» **GOAL OF THE EXERCISE**
Here the requirement is to repeat every record exactly, in full.

» **MATERIAL SUPPLIED**
/-- The fabric dies and their router. Ports 0 to 79 are 8 × FD + port, port 80 is the twin link. -/
structure Fab where
  ports : Vector Port 81
  live : Vector (Sparse Nat) 10
  shadow : Vector (Sparse Nat) 10
  midLive : Sparse Nat
  midShadow : Sparse Nat
  midCount : Nat
  /-- The count of a waiting commit (R330). -/
  commitAt : Option Nat
  commits : Nat
  /-- Payload bytes sent to each destination, and repetitions (R327). -/
  flowBytes : Sparse Nat
  flowReps : Sparse Nat
  txOrders : List TxOrder
  rxOrders : List RxOrder
  /-- Packets assembled from received blocks that have not been taken up, with their ports (R314). -/
  inbox : List (Fin 81 × Packet)
  /-- Packets at their destination that await their checks, each with the fabric die it came in on (R331, R332). -/
  toDeliver : List (Nat × Packet)
  /-- Bytes not yet counted in whole units, by counter (R337, R341). -/
  residue : Sparse Nat
  deriving DecidableEq, Repr

/-- The fabric after a cold start. (log 9 DESIGN CHOICE) -/
def Fab.cold : Fab where
  ports := Vector.replicate 81 Port.cold
  live := Vector.replicate 10 []
  shadow := Vector.replicate 10 []
  midLive := []
  midShadow := []
  midCount := 0
  commitAt := none
  commits := 0
  flowBytes := []
  flowReps := []
  txOrders := []
  rxOrders := []
  inbox := []
  toDeliver := []
  residue := []

/-- Commands to the NVMe controller (Table REC-8): no rule says when the others of the table are sent. -/
inductive NvmeCmd where
  | identifyController
  | identifyNamespace (nsid : Nat)
  | setQueues (pairs : Nat)
  | createCompletion (queue entries : Nat)
  | createSubmission (queue entries : Nat)
  | deleteSubmission (queue : Nat)
  | deleteCompletion (queue : Nat)
  /-- SMART / Health Information. -/
  | getLogPage
  /-- Abort of the command in flight on a queue pair. -/
  | abort (queue : Nat)
  | read (queue lba blocks : Nat)
  | write (queue lba blocks : Nat) (fua : Bool)
  | flush (queue : Nat)
  deriving DecidableEq, Repr

/-- A posted write to host memory: its address, its bytes, and its attributes (R456). -/
structure HostWrite where
  addr : Nat
  bytes : List Byte
  relaxed : Bool
  idOrdered : Bool
  noSnoop : Bool
  deriving DecidableEq, Repr

/-- What the device has sent and the outside may observe; the model only appends. (log 74 DESIGN CHOICE) -/
structure OutBox where
  /-- Packets sent on ports: port number and packet. -/
  sent : List (Nat × Packet)
  /-- Link blocks sent on ports: port number and block (R314). -/
  blocks : List (Nat × LinkBlock)
  /-- Packets released to their consumers on this device, in order (R333). -/
  released : List Packet
  /-- MSI-X messages sent, by vector (R457). -/
  msi : List Nat
  /-- SMBus answers: bytes returned to the board management controller, none for a NACK (R460). -/
  smb : List (List Byte)
  /-- Values returned by voted reads and window reads. -/
  reads : List Nat
  /-- Read requests to host memory: address and bytes (R274, R456). -/
  hostReads : List (Nat × Nat)
  /-- Posted writes to host memory, in the order of their issue (R456). -/
  hostWrites : List HostWrite
  /-- Commands given to the NVMe controller (R398). -/
  nvme : List NvmeCmd
  /-- Answers to configuration requests; none is Request Retry Status (R455). -/
  config : List (Option Nat)
  /-- Bits shifted out of the TAP: the captured register, first bit first (R465). -/
  tdo : List (List Bool)
  deriving DecidableEq, Repr

/-- Nothing sent. -/
def OutBox.empty : OutBox := ⟨[], [], [], [], [], [], [], [], [], [], []⟩

/-! ### Start, firmware and security (R428 to R449) -/

/-- Start states (Table BOOT-3). -/
inductive StartState where
  | off | supply | identity | baseAuth | policy | bringup | joining | ready | unowned | failed
  deriving DecidableEq, Repr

» **TASK OUTPUT**
/-- The fabric dies and their router. Ports 0 to 79 are 8 × FD + port, port 80 is the twin link. -/
structure Fab where
  ports : Vector Port 81
  live : Vector (Sparse Nat) 10
  shadow : Vector (Sparse Nat) 10
  midLive : Sparse Nat
  midShadow : Sparse Nat
  midCount : Nat
  /-- The count of a waiting commit (R330). -/
  commitAt : Option Nat
  commits : Nat
  /-- Payload bytes sent to each destination, and repetitions (R327). -/
  flowBytes : Sparse Nat
  flowReps : Sparse Nat
  txOrders : List TxOrder
  rxOrders : List RxOrder
  /-- Packets assembled from received blocks that have not been taken up, with their ports (R314). -/
  inbox : List (Fin 81 × Packet)
  /-- Packets at their destination that await their checks, each with the fabric die it came in on (R331, R332). -/
  toDeliver : List (Nat × Packet)
  /-- Bytes not yet counted in whole units, by counter (R337, R341). -/
  residue : Sparse Nat
  deriving DecidableEq, Repr

/-- The fabric after a cold start. (log 9 DESIGN CHOICE) -/
def Fab.cold : Fab where
  ports := Vector.replicate 81 Port.cold
  live := Vector.replicate 10 []
  shadow := Vector.replicate 10 []
  midLive := []
  midShadow := []
  midCount := 0
  commitAt := none
  commits := 0
  flowBytes := []
  flowReps := []
  txOrders := []
  rxOrders := []
  inbox := []
  toDeliver := []
  residue := []

/-- Commands to the NVMe controller (Table REC-8): no rule says when the others of the table are sent. -/
inductive NvmeCmd where
  | identifyController
  | identifyNamespace (nsid : Nat)
  | setQueues (pairs : Nat)
  | createCompletion (queue entries : Nat)
  | createSubmission (queue entries : Nat)
  | deleteSubmission (queue : Nat)
  | deleteCompletion (queue : Nat)
  /-- SMART / Health Information. -/
  | getLogPage
  /-- Abort of the command in flight on a queue pair. -/
  | abort (queue : Nat)
  | read (queue lba blocks : Nat)
  | write (queue lba blocks : Nat) (fua : Bool)
  | flush (queue : Nat)
  deriving DecidableEq, Repr

/-- A posted write to host memory: its address, its bytes, and its attributes (R456). -/
structure HostWrite where
  addr : Nat
  bytes : List Byte
  relaxed : Bool
  idOrdered : Bool
  noSnoop : Bool
  deriving DecidableEq, Repr

/-- What the device has sent and the outside may observe; the model only appends. (log 74 DESIGN CHOICE) -/
structure OutBox where
  /-- Packets sent on ports: port number and packet. -/
  sent : List (Nat × Packet)
  /-- Link blocks sent on ports: port number and block (R314). -/
  blocks : List (Nat × LinkBlock)
  /-- Packets released to their consumers on this device, in order (R333). -/
  released : List Packet
  /-- MSI-X messages sent, by vector (R457). -/
  msi : List Nat
  /-- SMBus answers: bytes returned to the board management controller, none for a NACK (R460). -/
  smb : List (List Byte)
  /-- Values returned by voted reads and window reads. -/
  reads : List Nat
  /-- Read requests to host memory: address and bytes (R274, R456). -/
  hostReads : List (Nat × Nat)
  /-- Posted writes to host memory, in the order of their issue (R456). -/
  hostWrites : List HostWrite
  /-- Commands given to the NVMe controller (R398). -/
  nvme : List NvmeCmd
  /-- Answers to configuration requests; none is Request Retry Status (R455). -/
  config : List (Option Nat)
  /-- Bits shifted out of the TAP: the captured register, first bit first (R465). -/
  tdo : List (List Bool)
  deriving DecidableEq, Repr

/-- Nothing sent. -/
def OutBox.empty : OutBox := ⟨[], [], [], [], [], [], [], [], [], [], []⟩

/-! ### Start, firmware and security (R428 to R449) -/

/-- Start states (Table BOOT-3). -/
inductive StartState where
  | off | supply | identity | baseAuth | policy | bringup | joining | ready | unowned | failed
  deriving DecidableEq, Repr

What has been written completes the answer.